Настя молча сопит в трубку, похоже намереваясь рыдать, что в случае с Лилей совершенно бесполезно. Она себя-то не жалеет, не то что других людей.
– Это настолько хреново, что тебя даже уважительные обстоятельства в виде отца-деспота не оправдывают. Я, конечно, понимаю, что у тебя было не так много времени, но постараться-то, хотя бы немного ты вполне могла.

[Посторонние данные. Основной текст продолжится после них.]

-- ==== Sys2Proof/Syntax.lean ====
section
/-! DEFINITION. The commands of the FL632. -/

namespace Sys2Proof


/-- A PTP message as it arrives (IEEE 1588-2019): sequence number, sender, domain, transport (0 L2, 1 UDP/IPv4,
2 UDP/IPv6), its time field in units of 2⁻¹⁶ ns, its correctionField in the same units, and its two-step flag. -/
structure PtpMsg where
  seq : Nat := 0
  sender : Nat := 0
  domain : Nat := 0
  transport : Nat := 0
  time : Int := 0
  corr : Int := 0
  twoStep : Bool := false
  deriving DecidableEq, Repr

/-- The data set of a master as an Announce gives it (R264). -/
structure AnnounceDs where
  gm : Nat := 0
  prio1 : Nat := 255
  clockClass : Nat := 255
  accuracy : Nat := 254
  variance : Nat := 65535
  prio2 : Nat := 255
  steps : Nat := 0
  sender : Nat := 0
  utc : Nat := 0
  deriving DecidableEq, Repr

/-- What the bus of a two-wire controller shows to the check of R89: SCL still low after STRETCH; SDA low, and the pulses
after which the target releases it (none: not within nine); SDA high after the STOP. -/
structure BusCheck where
  sclStuck : Bool := false
  sdaLow : Bool := false
  frees : Option (Fin 10) := none
  stopOk : Bool := true
  deriving DecidableEq, Repr

/-- What the targets of a two-wire bus answer: for each byte sent whether it is acknowledged (none: not), and the bytes
they send (none: 0xFF). -/
structure TwResp where
  acks : List Bool := []
  data : List (BitVec 8) := []
  deriving DecidableEq, Repr

/-- The ECC outcome of a Lake codeword: clean, corrected in a x4 device, or uncorrectable (R249). -/
inductive Ecc where
  | clean | corrected (dev : Fin 10) | bad
  deriving DecidableEq, Repr

/-- The message that issued a posted write of the Lake: its SEQ and its session (R306). -/
structure Issuer where
  seq : BitVec 32 := 0
  session : BitVec 32 := 0
  deriving DecidableEq, Repr

/-- A requester of the data fabric at the Lake (Table 11.2). -/
inductive LakeReq where
  | tnr (b : Fin 4) | copyIn (g : Fin 12) | raw (g : Fin 12) | market (n : Fin 16) | twoWire (t : Fin 8)
  | bulk (t : Fin 8) | aperture (t : Fin 8)
  deriving DecidableEq, Repr

/-- What the full or fast training of one channel found: the DIMM, whether a training was good, and the identifier of a
new baseline when it was a full training. -/
structure TrainResult where
  gib : Nat := 0
  ranks : Nat := 0
  density : Nat := 0
  /-- The DIMM is registered, has ECC and is built from x4 devices (R240). -/
  rdimm : Bool := true
  good : Bool := false
  full : Option Nat := none
  /-- ECC errors that the verification of the training met, by Lake address. -/
  verify : List (Nat × Ecc) := []
  deriving DecidableEq, Repr

/-- The Lake supports the DIMM: 8, 16 or 32 GiB, 1 or 2 ranks, a density of Table 11.9 (R240). -/
def TrainResult.fits (r : TrainResult) : Bool :=
  r.rdimm && [8, 16, 32].contains r.gib && [1, 2].contains r.ranks && [1, 2, 3].contains r.density

/-- Where a transport message or a request on an Ethernet link comes from: its encapsulation (0 raw, 1 IPv4, 2 IPv6), MAC,
IP address as a number and UDP port. -/
structure NetSrc where
  enc : Fin 3 := 1
  mac : BitVec 48 := 0
  ip : Nat := 0
  udp : Nat := 0
  /-- The destination of the frame: MAC, IP address, UDP port, and the EtherType of a raw frame. -/
  dmac : BitVec 48 := 0
  dip : Nat := 0
  dport : Nat := 0
  etype : BitVec 16 := 0
  deriving DecidableEq, Repr

/-- The header fields of a received transport message that the device checks (Table 10.3). -/
structure MsgHead where
  magic : BitVec 16 := 0x464C
  xver : BitVec 8 := 1
  stream : Fin 16 := 0
  session : BitVec 32 := 0
  deriving DecidableEq, Repr

/-- Where an ICP message comes from or goes to: address bytes (4 or 16) and UDP port. -/
structure Peer where
  addr : Bytes := []
  udp : Nat := 0
  deriving DecidableEq, Repr

/-- An ICP message from a host, its header (Table 13.1): the management port (0 MA, 1 MB) and the source, VER, STALL, FLAGS,
SESSION, SEQ and MAC; and the IP address and UDP port to which it was sent (R280). -/
structure IcpHead where
  port : Fin 2 := 0
  peer : Peer := {}
  dip : Nat := 0
  dport : BitVec 16 := 0x5848
  ver : BitVec 8 := 0x23
  stall : Fin 8 := 0
  flags : BitVec 8 := 0
  session : BitVec 32 := 0
  seq : BitVec 32 := 0
  mac : BitVec 128 := 0
  deriving DecidableEq, Repr

/-- An operation entry of a REQ (Table 13.5), its payload without padding. -/
structure IcpOp where
  op : BitVec 8 := 1
  size : BitVec 8 := 2
  count : BitVec 16 := 1
  addr : BitVec 32 := 0
  payload : Bytes := []
  deriving DecidableEq, Repr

– И что… - всё-таки громко всхлипывает та.
– Что теперь делать?
– Без понятия, - отвечает честно Гордеева.
– Но я думаю.
В попытке найти выход и сдержать обещание помочь она принимается напряжённо шевелить мозгами. Может, заказать это грёбанное эссе у каких-нибудь умников, как, например, курсовую или диплом? Нет, долго да и не факт, что напишут хорошо. Перекупить у кого-то на курсе? Этот вариант уже выглядел реалистичнее, но опять же сколько пройдёт времени пока они найдут того, кто согласится им свой плод интеллектуальной деятельности продать? Так что тоже мимо. Заставить-таки Настю написать его заново и при этом стать соавтором? В таком случае точно не успеют.
Экран компьютера слегка гаснет, оповещая о том, что ещё минута и он уйдёт в спящий режим, тем самым её отвлекая.
Лиля недовольно хмурится, машинально скользит взглядом по монитору и уже снова погружается в раздумья, как глаз цепляется за фразу в теме письма и в голове мгновенно щёлкает. Отбросив шнур зарядки в сторону и не сбрасывая вызов, она в два шага преодолевает расстояние между тумбочкой и Мишкиным рабочим столом и открывает файл во вложении письма.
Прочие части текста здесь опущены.